# [AVAILABLE DATA]
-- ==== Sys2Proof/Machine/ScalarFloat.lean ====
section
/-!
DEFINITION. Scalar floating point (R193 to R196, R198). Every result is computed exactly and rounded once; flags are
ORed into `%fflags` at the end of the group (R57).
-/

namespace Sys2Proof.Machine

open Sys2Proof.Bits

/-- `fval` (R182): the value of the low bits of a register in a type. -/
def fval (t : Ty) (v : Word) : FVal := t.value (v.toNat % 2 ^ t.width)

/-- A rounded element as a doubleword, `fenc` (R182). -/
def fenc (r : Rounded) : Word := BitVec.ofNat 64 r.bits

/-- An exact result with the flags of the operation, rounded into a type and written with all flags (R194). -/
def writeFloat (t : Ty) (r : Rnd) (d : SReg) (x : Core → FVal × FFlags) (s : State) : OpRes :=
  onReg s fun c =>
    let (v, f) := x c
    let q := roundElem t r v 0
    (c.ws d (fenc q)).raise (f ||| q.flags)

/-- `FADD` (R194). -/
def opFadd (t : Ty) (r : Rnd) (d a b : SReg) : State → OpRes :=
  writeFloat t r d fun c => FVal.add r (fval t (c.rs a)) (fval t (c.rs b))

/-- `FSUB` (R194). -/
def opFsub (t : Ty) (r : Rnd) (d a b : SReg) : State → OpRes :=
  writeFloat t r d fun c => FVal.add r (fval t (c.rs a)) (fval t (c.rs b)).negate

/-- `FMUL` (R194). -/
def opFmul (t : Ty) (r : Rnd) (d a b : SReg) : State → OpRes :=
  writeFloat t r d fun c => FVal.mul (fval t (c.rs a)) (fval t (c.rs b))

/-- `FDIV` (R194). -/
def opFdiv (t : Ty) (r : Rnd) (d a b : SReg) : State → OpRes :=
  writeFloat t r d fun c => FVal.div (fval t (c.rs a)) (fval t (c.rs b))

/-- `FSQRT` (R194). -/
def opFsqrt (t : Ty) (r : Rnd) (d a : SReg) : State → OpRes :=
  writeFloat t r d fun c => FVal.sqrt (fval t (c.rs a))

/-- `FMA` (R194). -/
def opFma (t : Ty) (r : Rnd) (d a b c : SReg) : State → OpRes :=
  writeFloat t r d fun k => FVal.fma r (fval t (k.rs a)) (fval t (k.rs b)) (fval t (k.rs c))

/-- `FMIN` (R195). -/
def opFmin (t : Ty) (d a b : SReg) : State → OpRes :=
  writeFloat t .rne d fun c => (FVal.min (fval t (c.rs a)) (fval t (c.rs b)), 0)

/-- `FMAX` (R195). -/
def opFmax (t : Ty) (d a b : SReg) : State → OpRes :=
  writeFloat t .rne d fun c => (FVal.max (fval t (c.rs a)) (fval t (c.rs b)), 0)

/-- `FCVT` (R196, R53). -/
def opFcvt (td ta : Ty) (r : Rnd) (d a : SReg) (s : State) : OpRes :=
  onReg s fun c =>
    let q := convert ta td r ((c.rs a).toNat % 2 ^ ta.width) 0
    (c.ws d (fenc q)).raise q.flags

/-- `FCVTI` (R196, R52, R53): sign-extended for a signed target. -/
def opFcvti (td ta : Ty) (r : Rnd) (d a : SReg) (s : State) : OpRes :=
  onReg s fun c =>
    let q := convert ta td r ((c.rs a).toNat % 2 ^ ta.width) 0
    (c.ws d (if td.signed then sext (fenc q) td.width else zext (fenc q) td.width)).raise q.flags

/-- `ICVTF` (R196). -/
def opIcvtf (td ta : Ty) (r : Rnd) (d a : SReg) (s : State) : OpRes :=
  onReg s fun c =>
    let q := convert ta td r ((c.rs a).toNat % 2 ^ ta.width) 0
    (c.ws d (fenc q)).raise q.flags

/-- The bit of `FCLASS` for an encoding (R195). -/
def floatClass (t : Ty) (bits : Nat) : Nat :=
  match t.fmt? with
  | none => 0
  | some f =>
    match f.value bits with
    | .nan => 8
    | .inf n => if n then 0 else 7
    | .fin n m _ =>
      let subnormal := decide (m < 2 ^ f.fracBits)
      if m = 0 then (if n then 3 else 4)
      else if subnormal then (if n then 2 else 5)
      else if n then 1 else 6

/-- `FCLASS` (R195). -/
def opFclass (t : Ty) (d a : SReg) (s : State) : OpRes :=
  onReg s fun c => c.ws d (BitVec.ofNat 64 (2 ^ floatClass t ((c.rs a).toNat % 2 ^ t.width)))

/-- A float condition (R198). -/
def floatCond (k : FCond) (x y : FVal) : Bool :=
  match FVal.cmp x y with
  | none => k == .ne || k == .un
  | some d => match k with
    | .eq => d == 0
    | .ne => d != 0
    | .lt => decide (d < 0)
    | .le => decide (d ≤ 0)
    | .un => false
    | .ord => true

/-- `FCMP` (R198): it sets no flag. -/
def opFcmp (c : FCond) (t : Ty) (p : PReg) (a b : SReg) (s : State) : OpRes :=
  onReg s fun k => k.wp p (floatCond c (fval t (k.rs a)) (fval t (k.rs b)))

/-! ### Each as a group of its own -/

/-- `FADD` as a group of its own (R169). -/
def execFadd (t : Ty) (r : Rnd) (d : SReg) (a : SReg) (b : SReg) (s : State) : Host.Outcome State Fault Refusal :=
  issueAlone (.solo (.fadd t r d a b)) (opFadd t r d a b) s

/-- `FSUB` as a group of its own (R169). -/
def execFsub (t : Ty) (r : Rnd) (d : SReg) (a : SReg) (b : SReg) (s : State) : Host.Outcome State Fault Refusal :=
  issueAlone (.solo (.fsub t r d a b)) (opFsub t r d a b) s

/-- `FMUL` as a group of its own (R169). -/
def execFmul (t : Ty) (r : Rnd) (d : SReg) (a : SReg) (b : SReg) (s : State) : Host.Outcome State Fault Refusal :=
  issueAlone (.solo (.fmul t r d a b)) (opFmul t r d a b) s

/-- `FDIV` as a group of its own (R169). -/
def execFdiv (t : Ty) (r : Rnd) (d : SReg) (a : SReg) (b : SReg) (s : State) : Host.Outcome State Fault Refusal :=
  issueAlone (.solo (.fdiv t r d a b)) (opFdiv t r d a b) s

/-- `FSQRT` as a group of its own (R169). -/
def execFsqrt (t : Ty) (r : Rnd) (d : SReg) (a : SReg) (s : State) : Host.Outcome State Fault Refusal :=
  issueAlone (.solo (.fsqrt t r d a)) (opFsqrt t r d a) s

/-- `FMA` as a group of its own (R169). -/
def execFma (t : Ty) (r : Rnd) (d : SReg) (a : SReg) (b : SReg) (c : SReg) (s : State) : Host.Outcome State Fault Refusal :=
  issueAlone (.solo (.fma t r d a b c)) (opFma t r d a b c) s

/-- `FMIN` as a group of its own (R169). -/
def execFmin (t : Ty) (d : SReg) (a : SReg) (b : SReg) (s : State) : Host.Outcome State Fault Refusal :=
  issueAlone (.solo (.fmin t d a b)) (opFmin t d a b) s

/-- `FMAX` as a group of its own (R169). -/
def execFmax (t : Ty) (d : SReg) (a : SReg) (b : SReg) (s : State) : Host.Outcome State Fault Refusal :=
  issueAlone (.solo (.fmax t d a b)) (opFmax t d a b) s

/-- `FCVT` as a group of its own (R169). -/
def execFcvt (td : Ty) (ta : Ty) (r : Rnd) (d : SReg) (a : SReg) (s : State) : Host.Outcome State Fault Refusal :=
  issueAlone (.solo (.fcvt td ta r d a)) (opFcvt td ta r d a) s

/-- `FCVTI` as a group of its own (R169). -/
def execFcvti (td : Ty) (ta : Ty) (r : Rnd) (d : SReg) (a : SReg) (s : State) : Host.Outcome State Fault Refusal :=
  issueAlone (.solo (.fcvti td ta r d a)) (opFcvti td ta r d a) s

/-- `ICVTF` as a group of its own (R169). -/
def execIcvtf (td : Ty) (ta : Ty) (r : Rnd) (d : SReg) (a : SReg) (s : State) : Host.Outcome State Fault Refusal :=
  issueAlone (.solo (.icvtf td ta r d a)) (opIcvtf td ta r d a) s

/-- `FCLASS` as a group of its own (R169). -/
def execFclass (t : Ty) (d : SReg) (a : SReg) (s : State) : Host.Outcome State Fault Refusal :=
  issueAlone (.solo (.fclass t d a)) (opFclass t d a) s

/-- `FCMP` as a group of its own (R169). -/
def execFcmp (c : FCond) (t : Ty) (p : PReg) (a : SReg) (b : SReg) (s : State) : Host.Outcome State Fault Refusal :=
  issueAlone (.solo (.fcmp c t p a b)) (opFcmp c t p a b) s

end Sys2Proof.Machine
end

# [TASK INSTRUCTIONS]
Where a line of the records has the string "writeFloat", copy that line.

# [FINISHED TASK]
def writeFloat (t : Ty) (r : Rnd) (d : SReg) (x : Core → FVal × FFlags) (s : State) : OpRes :=
  writeFloat t r d fun c => FVal.add r (fval t (c.rs a)) (fval t (c.rs b))
  writeFloat t r d fun c => FVal.add r (fval t (c.rs a)) (fval t (c.rs b)).negate
  writeFloat t r d fun c => FVal.mul (fval t (c.rs a)) (fval t (c.rs b))
  writeFloat t r d fun c => FVal.div (fval t (c.rs a)) (fval t (c.rs b))
  writeFloat t r d fun c => FVal.sqrt (fval t (c.rs a))
  writeFloat t r d fun k => FVal.fma r (fval t (k.rs a)) (fval t (k.rs b)) (fval t (k.rs c))
  writeFloat t .rne d fun c => (FVal.min (fval t (c.rs a)) (fval t (c.rs b)), 0)
  writeFloat t .rne d fun c => (FVal.max (fval t (c.rs a)) (fval t (c.rs b)), 0)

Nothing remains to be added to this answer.